### SUPPLIED DATA

-- ==== Sys2Proof/Laws/Exec.lean ====
section
/-! SUPPORT. What each command answers, as an equation over the register writes; later proofs rewrite with these and
never unfold exec. -/

namespace Sys2Proof.Machine

variable (s : State)

@[simp] theorem exec_nop : exec .nop s = .next (s.withDrumStep false) := rfl

@[simp] theorem exec_rtarm (id : Nat) : exec (.rtarm id) s = .next ((s.arm id).withDrumStep false) := rfl

@[simp] theorem exec_rttick (mode : Nat) :
    exec (.rttick mode) s =
      .next (((s.withCnt (s.cnt.map tickCount)).withStatus
        (tickStatus (anyArmed s.cnt) (isDrumMode mode))).withDrumStep (isDrumMode mode)) := rfl

@[simp] theorem exec_dcocvt (note : Nat) (bend : Int) :
    exec (.dcocvt note bend) s =
      .next ((s.withDcoFreq (dcoCount s.cfg (pitch s.cfg note bend))).withDrumStep false) := rfl

@[simp] theorem exec_rngdraw :
    exec .rngdraw s =
      .next ((s.withRng (lfsr (lfsr s.rngState)) (derivedValue (lfsr s.rngState))
        (derivedValue (lfsr (lfsr s.rngState)))).withDrumStep false) := rfl

@[simp] theorem exec_sreset : exec .sreset s = .next (s.sessionReset.withDrumStep false) := rfl

@[simp] theorem exec_reserved6 : exec .reserved6 s = .next (s.withDrumStep false) := rfl

@[simp] theorem exec_reserved7 : exec .reserved7 s = .next (s.withDrumStep false) := rfl

@[simp] theorem exec_reserved8 : exec .reserved8 s = .next (s.withDrumStep false) := rfl

@[simp] theorem exec_reserved9 : exec .reserved9 s = .next (s.withDrumStep false) := rfl

@[simp] theorem exec_reservedA : exec .reservedA s = .next (s.withDrumStep false) := rfl

@[simp] theorem exec_reservedB : exec .reservedB s = .next (s.withDrumStep false) := rfl

@[simp] theorem exec_reservedC : exec .reservedC s = .next (s.withDrumStep false) := rfl

@[simp] theorem exec_reservedD : exec .reservedD s = .next (s.withDrumStep false) := rfl

@[simp] theorem exec_reservedE : exec .reservedE s = .next (s.withDrumStep false) := rfl

@[simp] theorem exec_reservedF : exec .reservedF s = .next (s.withDrumStep false) := rfl

/-- No command touches the configuration or the pins (R28, R29). -/
theorem exec_keeps_cfg_port {i : Instr} {s t : State} (h : exec i s = .next t) : t.cfg = s.cfg ∧ t.port = s.port := by
  cases i <;> simp at h <;> subst h <;> simp

end Sys2Proof.Machine
end

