/-- After a draw the two values are those of the last two states, whatever they were before. -/
theorem draw_iterate_succ (r : Half × Rand × Rand) (n : Nat) :
    draw^[n + 1] r =
      (lfsr^[2 * n + 2] r.1, derivedValue (lfsr^[2 * n + 1] r.1), derivedValue (lfsr^[2 * n + 2] r.1)) := by
  rw [Function.iterate_succ_apply', draw, draw_iterate_fst, Function.iterate_succ_apply', Function.iterate_succ_apply']

theorem State.RandFromDraw.congr {s t : State} (hs : s.RandFromDraw) (h : t.rngRegs = s.rngRegs) : t.RandFromDraw := by
  obtain ⟨hstate, hrand0, hrand1⟩ := State.rngRegs_eq h
  rwa [State.RandFromDraw, hstate, hrand0, hrand1]

theorem State.randFromDraw_of_draw {s t : State} (h : t.rngRegs = draw s.rngRegs) : t.RandFromDraw := by
  obtain ⟨hstate, hrand0, hrand1⟩ := State.rngRegs_eq h
  exact .inr ⟨s.rngState, hstate, hrand0, hrand1.trans (congrArg derivedValue hstate.symm)⟩

end Sys2Proof.Machine

namespace Sys2Proof

open Sys2Proof.Machine

/-! ## The statements -/

/-- Settles O18: every word of opcode 2 is RNGDRAW, which writes the generator's three registers. -/
theorem rngdrawAdvancesTwice : Obligations.RngdrawAdvancesTwice := by
  refine ⟨by decide, fun w s hop => ⟨decode_op2 w hop, _, exec_rngdraw s, ?_⟩⟩
  simp [derivedValue_toNat]

/-- Settles O19, the mask being 0xB400. -/
theorem lfsrStepByBits : Obligations.LfsrStepByBits := fun x _ hi => lfsr_getLsbD x hi

/-- Settles O20, by induction on the number of steps from the seed. -/
theorem lfsrKeepsNonzero : Obligations.LfsrKeepsNonzero :=
  ⟨fun _ => lfsr_ne_zero, lfsr_getLsbD_fifteen, lfsr_zero, lfsr_iterate_ne_zero (by decide)⟩

/-- Settles O21: every nonzero state has period 65535, which is odd, so two steps at a time it is the same. -/
theorem lfsrPeriodIsFull : Obligations.LfsrPeriodIsFull := by
  have hseed : rngSeed ≠ 0#16 := by decide
  have hself := lfsr_iterate_eq_self_iff hseed
  have hdouble : lfsr^[2 * 65535] rngSeed = rngSeed := (hself _).mpr (Nat.dvd_mul_left _ _)
  have hrepeat (k n : Nat) : lfsr^[2 * (n + 65535) + k] rngSeed = lfsr^[2 * n + k] rngSeed := by
    rw [Nat.mul_add, Nat.add_right_comm, Function.iterate_add_apply, hdouble]
  refine ⟨(hself _).mpr (Nat.dvd_refl _), fun n hpos hlt => ?_, fun x hx => exists_lfsr_iterate hseed hx,
    fun n => ⟨congrArg derivedValue (hrepeat 1 n), congrArg derivedValue (hrepeat 2 n)⟩, hdouble, fun m hpos hlt => ?_⟩
  · rw [Ne, hself]
    exact Nat.not_dvd_of_pos_of_lt hpos hlt
  · have hne : lfsr^[2 * m] rngSeed ≠ rngSeed := by
      rw [Ne, hself]
      exact fun hdvd => Nat.not_dvd_of_pos_of_lt hpos hlt (Nat.Coprime.dvd_of_dvd_mul_left (by decide) hdvd)
    have hshift (n k : Nat) : lfsr^[2 * (n + m) + k] rngSeed = lfsr^[2 * n + k] (lfsr^[2 * m] rngSeed) := by
      rw [← Function.iterate_add_apply, Nat.mul_add, Nat.add_right_comm]
    obtain ⟨k, hk⟩ := exists_derivedValue_ne hne
    refine ⟨hne, k / 2, ?_⟩
    rw [hshift, hshift]
    obtain hodd | heven := succ_eq_two_mul_div_two_add k
    · exact .inl (hodd ▸ hk)
    · exact .inr (heven ▸ hk)

/-- Settles O22: a run of commands applies RNGDRAW to the generator's registers once for each RNGDRAW in it. -/
theorem drawsDependOnlyOnTheirNumber : Obligations.DrawsDependOnlyOnTheirNumber := by
  intro is s
  obtain ⟨t, hrun, hregs⟩ := runCommands_rngRegs is s
  refine ⟨t, hrun, ?_⟩
  cases hcount : drawCount is with
  | zero =>
    rw [hcount] at hregs
    obtain ⟨hstate, hrand⟩ := State.rngRegs_eq hregs
    exact ⟨hstate, nofun, fun _ => hrand⟩
  | succ n =>
    rw [hcount, draw_iterate_succ] at hregs
    obtain ⟨hstate, hrand⟩ := State.rngRegs_eq hregs
    exact ⟨hstate, fun _ => hrand, nofun⟩

/-- Settles O34: a reset step restores the seed, RNGDRAW derives both values from its two steps, and nothing else
writes the generator's registers. -/
theorem randBelongsToLfsrState : Obligations.RandBelongsToLfsrState := by
  refine ⟨.inl ⟨rfl, rfl, rfl⟩, fun s t hs h => ?_⟩
  obtain ⟨-, rfl⟩ | ⟨-, p, -, rfl⟩ | ⟨-, w, p, -, hexec⟩ := step_cases h
  · exact .inl ⟨rfl, rfl, rfl⟩
  · exact hs.congr rfl
  · obtain ⟨-, hregs⟩ | ⟨-, hregs⟩ := exec_rngRegs_cases hexec
    · exact State.randFromDraw_of_draw hregs
    · exact hs.congr hregs

end Sys2Proof
end

section
/-! SUPPORT. The statements of 43_control.md: NOP (R170), SRESET (R171) and the reserved opcodes (R77, R172). First what
the ten reserved commands share; then the statements. -/

namespace Sys2Proof

/-- The commands of the reserved opcodes, in the order of the opcode map (R75, R77). -/
def reservedCommands : List Instr :=
  [.reserved6, .reserved7, .reserved8, .reserved9, .reservedA, .reservedB, .reservedC, .reservedD, .reservedE,
    .reservedF]

/-- R77: the reserved opcodes are exactly those from 0x6 on. -/
theorem mem_reservedCommands_iff (i : Instr) : i ∈ reservedCommands ↔ 0x6#4 ≤ i.opcode := by
  cases i with
  | dcocvt | rtarm | rttick => simp [reservedCommands, Instr.opcode]
  | _ => decide

theorem decode_mem_reservedCommands {w : Word} (hop : 0x6#4 ≤ opField w) : decode w ∈ reservedCommands := by
  rwa [mem_reservedCommands_iff, opcode_decode]

end Sys2Proof

namespace Sys2Proof.Machine

/-- R172, by the equation of each of the ten commands. -/
theorem exec_of_mem_reservedCommands (s : State) : ∀ i ∈ reservedCommands, exec i s = .next (s.withDrumStep false) := by
  simp [reservedCommands]

end Sys2Proof.Machine

namespace Sys2Proof

open Sys2Proof.Machine

/-! ## The statements -/

/-- Settles O4: a word of opcode 0x6 to 0xF decodes to a reserved command, and each of these only lowers the strobe. -/
theorem reservedOpcodesExecuteAsNop : Obligations.ReservedOpcodesExecuteAsNop :=
  ⟨fun _ s hop => exec_of_mem_reservedCommands s _ (decode_mem_reservedCommands hop), exec_of_mem_reservedCommands,
    fun _ => decode_mem_reservedCommands⟩

/-- Settles O3: every word of opcode 0 is NOP, which only lowers the strobe. -/
theorem nopLeavesState : Obligations.NopLeavesState :=
  ⟨by decide, fun w s hop => ⟨decode_op0 w hop, exec_nop s⟩⟩

/-- Settles O5: every word of opcode 5 is SRESET, which writes NCNT zero countdowns and a zero STATUS. -/
theorem sresetClearsCountdownsAndStatus : Obligations.SresetClearsCountdownsAndStatus := by
  refine ⟨by decide, fun w s hop => ⟨decode_op5 w hop, _, exec_sreset s, List.length_replicate ..,
    fun _ => List.eq_of_mem_replicate, State.chg_of_status_zero rfl, State.dtick_of_status_zero rfl, ?_⟩⟩
  simp

end Sys2Proof
end

section
/-! SUPPORT. The statements of 60_exceptions.md: nothing is raised (R180, R181) and a clock with no command changes no
register (R191). First, that every step, and hence every run, has a next state; then the statements. -/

### THE PROBLEM
If a line in the records contains "which", report it.

### EXERCISE RESPONSE
/-- Settles O18: every word of opcode 2 is RNGDRAW, which writes the generator's three registers. -/
/-- Settles O21: every nonzero state has period 65535, which is odd, so two steps at a time it is the same. -/
/-- Settles O3: every word of opcode 0 is NOP, which only lowers the strobe. -/
/-- Settles O5: every word of opcode 5 is SRESET, which writes NCNT zero countdowns and a zero STATUS. -/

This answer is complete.